Именно этого третейского  судью доставила мать к месту события, когда словесное «adante» было завершено и темпераментный Фима уже держал оппонента «за барки», готовясь влепить ему первую «пачку». Фортуна  оказалась на стороне молодого конкурента.

       Аккуратно подстриженный Мишкой под польку,  Ёйлык взял под руки братьев-разбойников и отошёл с ними на расстояние, откуда содержание беседы было не услышать. Он  что-то долго и терпеливо  объяснял братьям,  для убедительности плавно жестикулируя: поднимал и опускал руки, сжимал и разжимал  кулаки. Когда он  поднимал вверх сжатые кулаки, казалось, что собеседников уже не трое, а пятеро. Драчуны, как зачарованные,  наблюдали  за манипуляциями рук и пальцев Ейлыка, непроизвольно вздрагивая в моменты их сжатия в кулак…
 Инцидент  закончился мирно, заодно и кончилась профессиональная вражда: на многолюдной станции  всем хватало работы на соискание хлеба насущного. Симка разыскал в колючих бурьянах целёхонький щит и шест, водрузил его на прежнее место, где тот и простоял до времени, когда Мишку призвали в армию...

                Судьба.

               ...Здесь впору продолжить рассказ о Мишке-рыжем. В ту пору уже 24-летний парень был, как сейчас бы сказали, культовой фигурой в посёлке.
                Среднего роста, отлично сложенный, с милым и нежным лицом, светлоглазый, с красивой блестящей волной рыжеватых волос, неизменно улыбчивый и приветливый, Мишка - любимец друзей, соседей, сослуживцев- пользовался неизменным успехом у женщин.
                Несмотря на свою внешнюю самодостаточность,  как это много лет позже понял Симка, был он личностью противоречивой.
                С одной стороны, Мишка обгонял своё время: после войны, во время разрухи, в посёлке, далёком от центров культуры, первым начал культивировать спорт,   увлекался литературой и живописью, буквально добывая книги, роясь на чердаках и в подвалах, где они зачастую хранились ещё из довоенных времён. Слыл совершенно  блестящим танцором, бесспорным королём танцплощадок, где ему приходилось бывать. Уже говорилось и о том, что и руки у него  были «золотые»…
                Казалось, личность с такими задатками должна развиваться и процветать. Но нет, Мишка застрял в своём образовании и профессии парикмахера на всю свою, как позже выяснилось, короткую жизнь…

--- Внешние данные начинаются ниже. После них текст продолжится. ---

-- ==== Sys2Proof/Laws/Config.lean ====
section
/-! SUPPORT. What is known of the device's open parameters: the constraints of 00_scope.md R8. -/

namespace Sys2Proof.Machine

/-- `TICK_LATENCY` is positive (R8). -/
theorem tickLatency_pos : 0 < (Config.tickLatency : Nat) := Config.tickLatency.pos

/-- `SAMPLE_RATE_HZ` is positive (R8). -/
theorem sampleRateHz_pos : 0 < Config.sampleRateHz := Config.hostParams.rate_pos

/-- The host's clamp leaves the default carrier frequency, which is within the bound of R7. -/
@[simp] theorem clampCarrier_default : clampCarrier Config.defaultCarrierHz = Config.defaultCarrierHz :=
  min_eq_left Config.hostParams.carrier_le

/-- The host's clamp leaves the default LFO frequency, which is within the bound of R7. -/
@[simp] theorem clampLfo_default : clampLfo Config.defaultLfoHz = Config.defaultLfoHz :=
  min_eq_left Config.hostParams.lfo_le

/-- The sample rate is greater than every frequency the startup passes to the mapper (R8). -/
theorem rateCovers_defaults :
    rateCovers Config.sampleRateHz (mapperInputs Config.defaultCarrierHz Config.defaultLfoHz) := by
  intro F hF
  simp only [mapperInputs, clampCarrier_default, clampLfo_default, List.mem_cons, List.not_mem_nil, or_false] at hF
  rcases hF with rfl | rfl
  · exact Config.hostParams.carrier_lt_rate
  · exact Config.hostParams.lfo_lt_rate

/-- A sample rate above both bounds of R7 covers whatever the host passes, since it clamps first (R123). -/
theorem rateCovers_of_bounds {S : ℚ} (h : carrierMaxHz < S) (carrierHz lfoHz : ℚ) :
    rateCovers S (mapperInputs carrierHz lfoHz) := by
  have hb : lfoMaxHz ≤ carrierMaxHz := by norm_num [lfoMaxHz, carrierMaxHz]
  intro F hF
  simp only [mapperInputs, List.mem_cons, List.not_mem_nil, or_false] at hF
  rcases hF with rfl | rfl
  · exact lt_of_le_of_lt (min_le_right _ _) h
  · exact lt_of_le_of_lt ((min_le_right _ _).trans hb) h

end Sys2Proof.Machine
end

                Уже говорилось раньше, что Мишка был спортивным, крепким парнем, но силу свою никогда не применял, даже для собственной защиты. О случае с Жорой Финохиным читатель знает, но Симка помнил и другой, когда на брата полез с грязной бранью какой-то  офицеришка, которого тот мог оглушить одним ударом своей левой (Миша - левша и знаменитый в местечке  драчун и забияка Вилька Шрайбер говорил: «Никого и ничего не боюсь, кроме левой Рыжего…»). А Рыжий молча стоял и в глазах его светилось, нет не страх – недоумение. О трусости не могло быть и речи: армейскую  службу он проходил в горной пехоте в Карпатах. Выполняя   боевое (или учебное) задание ефрейтор Соркин единственный из всей роты горных стрелков спустился на лыжах  по крутому склону, доставив командованию срочный пакет. За что и  получил  десятидневный отпуск домой. А в рожу нахальному  чинуше съездил всё тот же Вилька, за что его тут же подобрал военный патруль.  Впрочем, тогда всё кончилось благополучно.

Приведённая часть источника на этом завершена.